▸ **Task to carry out**
Line by line, restate the material exactly.

▸ **Record excerpts**
/-! ### `useStamp` -/

@[simp] theorem State.useStamp_board (n : Nat) : (useStamp s n).board = s.board := rfl
@[simp] theorem State.useStamp_dev (n : Nat) : (useStamp s n).dev = s.dev := rfl
@[simp] theorem State.useStamp_par (n : Nat) : (useStamp s n).par = s.par := rfl
@[simp] theorem State.useStamp_plan (n : Nat) : (useStamp s n).plan = s.plan := rfl
@[simp] theorem State.useStamp_cyc (n : Nat) : (useStamp s n).cyc = s.cyc := rfl
@[simp] theorem State.useStamp_rings (n : Nat) : (useStamp s n).rings = s.rings := rfl
@[simp] theorem State.useStamp_axes (n : Nat) : (useStamp s n).axes = s.axes := rfl
@[simp] theorem State.useStamp_groups (n : Nat) : (useStamp s n).groups = s.groups := rfl
@[simp] theorem State.useStamp_disp (n : Nat) : (useStamp s n).disp = s.disp := rfl
@[simp] theorem State.useStamp_pwm (n : Nat) : (useStamp s n).pwm = s.pwm := rfl
@[simp] theorem State.useStamp_loc (n : Nat) : (useStamp s n).loc = s.loc := rfl
@[simp] theorem State.useStamp_time (n : Nat) : (useStamp s n).time = s.time := rfl
@[simp] theorem State.useStamp_cal (n : Nat) : (useStamp s n).cal = s.cal := rfl
@[simp] theorem State.useStamp_dma (n : Nat) : (useStamp s n).dma = s.dma := rfl
@[simp] theorem State.useStamp_safe (n : Nat) : (useStamp s n).safe = s.safe := rfl
@[simp] theorem State.useStamp_pair (n : Nat) : (useStamp s n).pair = s.pair := rfl
@[simp] theorem State.useStamp_ev (n : Nat) : (useStamp s n).ev = s.ev := rfl
@[simp] theorem State.useStamp_tru (n : Nat) : (useStamp s n).tru = s.tru := rfl
@[simp] theorem State.useStamp_power (n : Nat) : (useStamp s n).power = s.power := rfl
@[simp] theorem State.useStamp_jtag (n : Nat) : (useStamp s n).jtag = s.jtag := rfl
@[simp] theorem State.useStamp_mem (n : Nat) : (useStamp s n).mem = s.mem := rfl
@[simp] theorem State.useStamp_pend (n : Nat) : (useStamp s n).pend = s.pend := rfl
@[simp] theorem State.useStamp_free (n : Nat) : (useStamp s n).free = s.free := rfl
@[simp] theorem State.useStamp_pending (n : Nat) : (useStamp s n).pending = s.pending := rfl

/-! ### `addPend` -/

@[simp] theorem State.addPend_board (n : Nat) (q : Request) (k : Nat) : (addPend s n q k).board = s.board := rfl
@[simp] theorem State.addPend_dev (n : Nat) (q : Request) (k : Nat) : (addPend s n q k).dev = s.dev := rfl
@[simp] theorem State.addPend_host (n : Nat) (q : Request) (k : Nat) : (addPend s n q k).host = s.host := rfl
@[simp] theorem State.addPend_par (n : Nat) (q : Request) (k : Nat) : (addPend s n q k).par = s.par := rfl
@[simp] theorem State.addPend_plan (n : Nat) (q : Request) (k : Nat) : (addPend s n q k).plan = s.plan := rfl
@[simp] theorem State.addPend_cyc (n : Nat) (q : Request) (k : Nat) : (addPend s n q k).cyc = s.cyc := rfl
@[simp] theorem State.addPend_rings (n : Nat) (q : Request) (k : Nat) : (addPend s n q k).rings = s.rings := rfl
@[simp] theorem State.addPend_axes (n : Nat) (q : Request) (k : Nat) : (addPend s n q k).axes = s.axes := rfl
@[simp] theorem State.addPend_groups (n : Nat) (q : Request) (k : Nat) : (addPend s n q k).groups = s.groups := rfl
@[simp] theorem State.addPend_disp (n : Nat) (q : Request) (k : Nat) : (addPend s n q k).disp = s.disp := rfl
@[simp] theorem State.addPend_pwm (n : Nat) (q : Request) (k : Nat) : (addPend s n q k).pwm = s.pwm := rfl
@[simp] theorem State.addPend_loc (n : Nat) (q : Request) (k : Nat) : (addPend s n q k).loc = s.loc := rfl
@[simp] theorem State.addPend_time (n : Nat) (q : Request) (k : Nat) : (addPend s n q k).time = s.time := rfl
@[simp] theorem State.addPend_cal (n : Nat) (q : Request) (k : Nat) : (addPend s n q k).cal = s.cal := rfl
@[simp] theorem State.addPend_dma (n : Nat) (q : Request) (k : Nat) : (addPend s n q k).dma = s.dma := rfl
@[simp] theorem State.addPend_safe (n : Nat) (q : Request) (k : Nat) : (addPend s n q k).safe = s.safe := rfl
@[simp] theorem State.addPend_pair (n : Nat) (q : Request) (k : Nat) : (addPend s n q k).pair = s.pair := rfl
@[simp] theorem State.addPend_ev (n : Nat) (q : Request) (k : Nat) : (addPend s n q k).ev = s.ev := rfl
@[simp] theorem State.addPend_tru (n : Nat) (q : Request) (k : Nat) : (addPend s n q k).tru = s.tru := rfl
@[simp] theorem State.addPend_power (n : Nat) (q : Request) (k : Nat) : (addPend s n q k).power = s.power := rfl
@[simp] theorem State.addPend_jtag (n : Nat) (q : Request) (k : Nat) : (addPend s n q k).jtag = s.jtag := rfl
@[simp] theorem State.addPend_mem (n : Nat) (q : Request) (k : Nat) : (addPend s n q k).mem = s.mem := rfl
@[simp] theorem State.addPend_free (n : Nat) (q : Request) (k : Nat) : (addPend s n q k).free = s.free := rfl
@[simp] theorem State.addPend_pending (n : Nat) (q : Request) (k : Nat) : (addPend s n q k).pending = s.pending := rfl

▸ **Worked solution**
/-! ### `useStamp` -/

@[simp] theorem State.useStamp_board (n : Nat) : (useStamp s n).board = s.board := rfl
@[simp] theorem State.useStamp_dev (n : Nat) : (useStamp s n).dev = s.dev := rfl
@[simp] theorem State.useStamp_par (n : Nat) : (useStamp s n).par = s.par := rfl
@[simp] theorem State.useStamp_plan (n : Nat) : (useStamp s n).plan = s.plan := rfl
@[simp] theorem State.useStamp_cyc (n : Nat) : (useStamp s n).cyc = s.cyc := rfl
@[simp] theorem State.useStamp_rings (n : Nat) : (useStamp s n).rings = s.rings := rfl
@[simp] theorem State.useStamp_axes (n : Nat) : (useStamp s n).axes = s.axes := rfl
@[simp] theorem State.useStamp_groups (n : Nat) : (useStamp s n).groups = s.groups := rfl
@[simp] theorem State.useStamp_disp (n : Nat) : (useStamp s n).disp = s.disp := rfl
@[simp] theorem State.useStamp_pwm (n : Nat) : (useStamp s n).pwm = s.pwm := rfl
@[simp] theorem State.useStamp_loc (n : Nat) : (useStamp s n).loc = s.loc := rfl
@[simp] theorem State.useStamp_time (n : Nat) : (useStamp s n).time = s.time := rfl
@[simp] theorem State.useStamp_cal (n : Nat) : (useStamp s n).cal = s.cal := rfl
@[simp] theorem State.useStamp_dma (n : Nat) : (useStamp s n).dma = s.dma := rfl
@[simp] theorem State.useStamp_safe (n : Nat) : (useStamp s n).safe = s.safe := rfl
@[simp] theorem State.useStamp_pair (n : Nat) : (useStamp s n).pair = s.pair := rfl
@[simp] theorem State.useStamp_ev (n : Nat) : (useStamp s n).ev = s.ev := rfl
@[simp] theorem State.useStamp_tru (n : Nat) : (useStamp s n).tru = s.tru := rfl
@[simp] theorem State.useStamp_power (n : Nat) : (useStamp s n).power = s.power := rfl
@[simp] theorem State.useStamp_jtag (n : Nat) : (useStamp s n).jtag = s.jtag := rfl
@[simp] theorem State.useStamp_mem (n : Nat) : (useStamp s n).mem = s.mem := rfl
@[simp] theorem State.useStamp_pend (n : Nat) : (useStamp s n).pend = s.pend := rfl
@[simp] theorem State.useStamp_free (n : Nat) : (useStamp s n).free = s.free := rfl
@[simp] theorem State.useStamp_pending (n : Nat) : (useStamp s n).pending = s.pending := rfl

/-! ### `addPend` -/

@[simp] theorem State.addPend_board (n : Nat) (q : Request) (k : Nat) : (addPend s n q k).board = s.board := rfl
@[simp] theorem State.addPend_dev (n : Nat) (q : Request) (k : Nat) : (addPend s n q k).dev = s.dev := rfl
@[simp] theorem State.addPend_host (n : Nat) (q : Request) (k : Nat) : (addPend s n q k).host = s.host := rfl
@[simp] theorem State.addPend_par (n : Nat) (q : Request) (k : Nat) : (addPend s n q k).par = s.par := rfl
@[simp] theorem State.addPend_plan (n : Nat) (q : Request) (k : Nat) : (addPend s n q k).plan = s.plan := rfl
@[simp] theorem State.addPend_cyc (n : Nat) (q : Request) (k : Nat) : (addPend s n q k).cyc = s.cyc := rfl
@[simp] theorem State.addPend_rings (n : Nat) (q : Request) (k : Nat) : (addPend s n q k).rings = s.rings := rfl
@[simp] theorem State.addPend_axes (n : Nat) (q : Request) (k : Nat) : (addPend s n q k).axes = s.axes := rfl
@[simp] theorem State.addPend_groups (n : Nat) (q : Request) (k : Nat) : (addPend s n q k).groups = s.groups := rfl
@[simp] theorem State.addPend_disp (n : Nat) (q : Request) (k : Nat) : (addPend s n q k).disp = s.disp := rfl
@[simp] theorem State.addPend_pwm (n : Nat) (q : Request) (k : Nat) : (addPend s n q k).pwm = s.pwm := rfl
@[simp] theorem State.addPend_loc (n : Nat) (q : Request) (k : Nat) : (addPend s n q k).loc = s.loc := rfl
@[simp] theorem State.addPend_time (n : Nat) (q : Request) (k : Nat) : (addPend s n q k).time = s.time := rfl
@[simp] theorem State.addPend_cal (n : Nat) (q : Request) (k : Nat) : (addPend s n q k).cal = s.cal := rfl
@[simp] theorem State.addPend_dma (n : Nat) (q : Request) (k : Nat) : (addPend s n q k).dma = s.dma := rfl
@[simp] theorem State.addPend_safe (n : Nat) (q : Request) (k : Nat) : (addPend s n q k).safe = s.safe := rfl
@[simp] theorem State.addPend_pair (n : Nat) (q : Request) (k : Nat) : (addPend s n q k).pair = s.pair := rfl
@[simp] theorem State.addPend_ev (n : Nat) (q : Request) (k : Nat) : (addPend s n q k).ev = s.ev := rfl
@[simp] theorem State.addPend_tru (n : Nat) (q : Request) (k : Nat) : (addPend s n q k).tru = s.tru := rfl
@[simp] theorem State.addPend_power (n : Nat) (q : Request) (k : Nat) : (addPend s n q k).power = s.power := rfl
@[simp] theorem State.addPend_jtag (n : Nat) (q : Request) (k : Nat) : (addPend s n q k).jtag = s.jtag := rfl
@[simp] theorem State.addPend_mem (n : Nat) (q : Request) (k : Nat) : (addPend s n q k).mem = s.mem := rfl
@[simp] theorem State.addPend_free (n : Nat) (q : Request) (k : Nat) : (addPend s n q k).free = s.free := rfl
@[simp] theorem State.addPend_pending (n : Nat) (q : Request) (k : Nat) : (addPend s n q k).pending = s.pending := rfl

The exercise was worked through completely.